“Work Smarter Not Harder”

Striving for utmost perfection has failed employees on multiple occasions. Today's agile solution is to promote collaboration, support, and partnership!

In the late 19th century, Frederick Taylor founded “Scientific Management.” Now - before this starts to sound like a junior high history report, there are several parallels between his philosophy and that which we applied to the evolution of Digno.

Taylor’s philosophy was designed to promote collaboration between the organization and the employees, with the goal of true and complete optimization that would lead to proper compensation for an employee’s effort, while operating within the best interest of everyone - organization and employee. By leading with this approach, employees could benefit from higher wages, shorter working hours, and better working conditions.

Ultimately, the response was not holistically positive, as many were against the heavy industrialization that – at the time – may have felt a lot like employees do now when faced with the reality of automation in the workplace. Two centuries later, we are still coping with major inefficiencies within our organizations that lead to decreased productivity and profit, disengaged employees, and overworked managers. 

Is it possible that the high level competition that exists within an industry or even an organization results in “hard” work that isn’t actually intuitive or “smart”? Many of us likely grew up with parents or mentors advising us to work hard –  but there wasn’t much discussion around what it means to work smarter, not harder. 

Much like Taylor enforced his scientific management philosophy, Digno was built with every member of the organization in mind - the advantages of efficient, productive, and focused work benefit the employee and the organization. We believe in the mentality - work smarter, not harder, and with or without an intuitive platform to pave the way, there are efforts and actions that can be taken to promote this throughout the organization.

  1. Be specific when outlining the scope of work for any given task or project. Set clear end dates for completion, and give an estimate of how long various tasks or steps may take within a project. Be there for your employees as a guide and accountability partner if certain tasks or projects are taking longer than necessary. When distractions set in, or there are counterproductive efforts being made, it has the potential to derail the entire team or assignment. It’s incredibly important to keep in mind the very thin line that separates coaching from micromanaging, or even stepping in and doing too much of the work for your team.
  2. Discourage perfection. Perfectionism has proven to be a key factor in burnout, or at the very least, a factor that often sabotages the potential for great work, and burnout continues to result in employees ultimately leaving a job or organization. As a leader, demonstrate vulnerability and be open about the journey towards success as it intertwines with striving for perfection. Encourage mistakes as they relate to taking courageous risks in the workplace, knowing that perfection is not an expectation of your team or employees. A helpful tip: teach your employees to set timers for small tasks to prevent anyone from getting caught up on drafting that perfect email.

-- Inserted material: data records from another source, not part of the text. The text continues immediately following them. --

/-- R77 step 1: a binding call, or the end of the binding, keeps the invariant. -/
theorem BindingInv.blockInv_of_runTask {k : Choice} {j : BindJob} {s u : State} (hinv : BindingInv s j)
    (h : runTask k (.bindPins j) (bringUp s.cfg) s = .next u) : BlockInv u := by
  rcases runTask_cases h with ⟨j', hj, _, rfl⟩ | ⟨j', c, hj, _, _, rfl⟩ | ⟨w, hw, _⟩ | ⟨w, r, _, _, hw, _⟩ |
    ⟨r, v, hw, _⟩ | ⟨hw, _⟩ | ⟨hw, _⟩
  · cases hj
    exact hinv.blockInv_bindGoesOn k.stop
  · cases hj
    exact (hinv.answered c).blockInv_bindGoesOn k.stop
  all_goals cases hw

/-- R77 step 2: the baseline write keeps the invariant. -/
theorem BlockInv.of_baseline {k : Choice} {s u : State} (hinv : BlockInv s) (hc : s.configured = false)
    (hsusp : s.answer = none) (hb : AllBound s.bind) (hpin : s.pin = everyRole .unknown)
    (h : runTask k (.write .e false) (.markConfigured :: transactions (bringUpWords s.cfg)) s = .next u) :
    BlockInv u := by
  simp only [runTask, callOut_eq_next] at h
  obtain ⟨_, rfl⟩ := h
  refine .of_unconfigured (m := .load wordRoles) hc ?_ (hinv.defaults hc)
    (watch_snoc (hinv.watch_of_untouched hpin) rfl) (fits_transactions (bringUpWords s.cfg))
    (.inr (.inr (.inr ⟨rfl, hb, ?_⟩))) fun _ => hsusp
  · simp [pinsAfter_append, ← hinv.lastWritten, seeEvent]
  · simp [hpin, levelOf]

/-- R77 step 3: marking the block configured keeps the invariant. -/
theorem BlockInv.of_mark {k : Choice} {s u : State} (hinv : BlockInv s)
    (hp : s.phase = .markConfigured :: transactions (bringUpWords s.cfg)) (hb : AllBound s.bind)
    (h : runTask k .markConfigured (transactions (bringUpWords s.cfg)) s = .next u) : BlockInv u := by
  cases h
  obtain ⟨m, hm, hf⟩ := hinv.protocol
  obtain ⟨m', hmark, hf⟩ := fits_cons.mp (hp ▸ hf)
  obtain ⟨rfl, rfl⟩ : m = .load wordRoles ∧ m = m' := by simpa [watchTask] using hmark
  exact SendingInv.blockInv_continueWith (m := .load wordRoles)
    ⟨hinv.lastWritten, rfl, hinv.eightBit, hm, hf, hb, transactions_ofTransaction _,
      settled_transactions (by simp [bringUpWords])⟩ (hinv.suspended (by simp [hp]))

/-- R65 to R67: a task of a transaction keeps the invariant. -/
theorem SendingInv.blockInv_of_runTask {k : Choice} {t : Task} {ts : List Task} {m : Watch} {s u : State}
    (hs : SendingInv s m (t :: ts)) (ht : t.ofTransaction = true) (hsusp : s.answer = none)
    (h : runTask k t ts s = .next u) : BlockInv u := by
  rcases runTask_cases h with ⟨j, rfl, _⟩ | ⟨j, c, rfl, _⟩ | ⟨w, rfl, rfl⟩ | ⟨w, r, before, after, rfl, _, rfl⟩ |
    ⟨r, v, rfl, _, rfl⟩ | ⟨rfl, _, rfl⟩ | ⟨rfl, _⟩
  · cases ht
  · cases ht
  · exact absurd rfl (fits_pins.mp hs.ahead).2.1
  · exact hs.pin.blockInv_continueWith hsusp
  · obtain ⟨m', hs'⟩ := hs.write
    exact hs'.blockInv_continueWith hsusp
  · obtain ⟨m', hs'⟩ := hs.hold
    exact hs'.blockInv_continueWith hsusp
  · cases ht

/-- R22: running the first task keeps the invariant. -/
theorem runTask_keeps_blockInv {k : Choice} {t : Task} {ts : List Task} {s u : State} (hinv : BlockInv s)
    (hp : s.phase = t :: ts) (h : runTask k t ts s = .next u) : BlockInv u := by
  have hsusp : s.answer = none := hinv.suspended (by simp [hp])
  rcases hinv.running_cases hp with ⟨j, rfl, rfl, hj⟩ | ⟨hc, rfl, rfl, hb, hpin⟩ | ⟨_, rfl, rfl, hb, _⟩ |
    ⟨ht, m, hs⟩
  · exact hj.blockInv_of_runTask h
  · exact hinv.of_baseline hc hsusp hb hpin h
  · exact hinv.of_mark hp hb h
  · exact hs.blockInv_of_runTask ht hsusp h

/-- R16, R19 to R21, R66, R67, R71, R75, R123: under any open choices a step keeps the invariant. -/
theorem stepWith_keeps_blockInv {k : Choice} {s t : State} (hinv : BlockInv s) (h : stepWith k s = .next t) :
    BlockInv t := by
  rcases stepWith_cases h with
    ⟨_, _, rfl⟩ | ⟨q, rest, hp, _, hc⟩ | ⟨q, rest, w, _, _, rfl⟩ | ⟨task, ts, hp, _, hr⟩
  · exact hinv
  · exact execCall_keeps_blockInv (hinv.set_program_encoded rest s.encoded) hp hc
  · exact hinv.set_program_encoded rest (some w)
  · exact runTask_keeps_blockInv hinv hp hr

/-! ### The obligations -/

/-- Settles O3: the step is `stepWith` under the choices of the block, and `stepWith_keeps_blockInv` holds under any. -/
theorem everyStepKeepsTheInvariant : Obligations.EveryStepKeepsTheInvariant :=
  fun _ _ hinv h => stepWith_keeps_blockInv hinv h

/-- Settles O43: only the mark of step 3 of `init` touches `configured`, and it sets it. -/
theorem configuredIsSetOnlyByInitAndNeverCleared : Obligations.ConfiguredIsSetOnlyByInitAndNeverCleared := by
  intro s t h
  rcases stepWith_configured h with he | ⟨hmark, hset⟩
  · exact ⟨fun hc => he.trans hc, fun hc hset => by simp [he, hc] at hset⟩
  · exact ⟨fun _ => hset, fun _ _ => hmark⟩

Encourage your employees to ask for help and to collaborate with their teammates. This might mean asking the question for them and making necessary introductions within the organization when necessary. If there were easily accessible data to illustrate how much time is wasted trying to complete a task or find an answer independently when someone nearby likely had the answer – it would certainly highlight a consistent internal issue for various organizations. Reinforce that it is not the responsibility of an employee to complete a task entirely alone, and find every opportunity to demonstrate that together is often the way to smarter.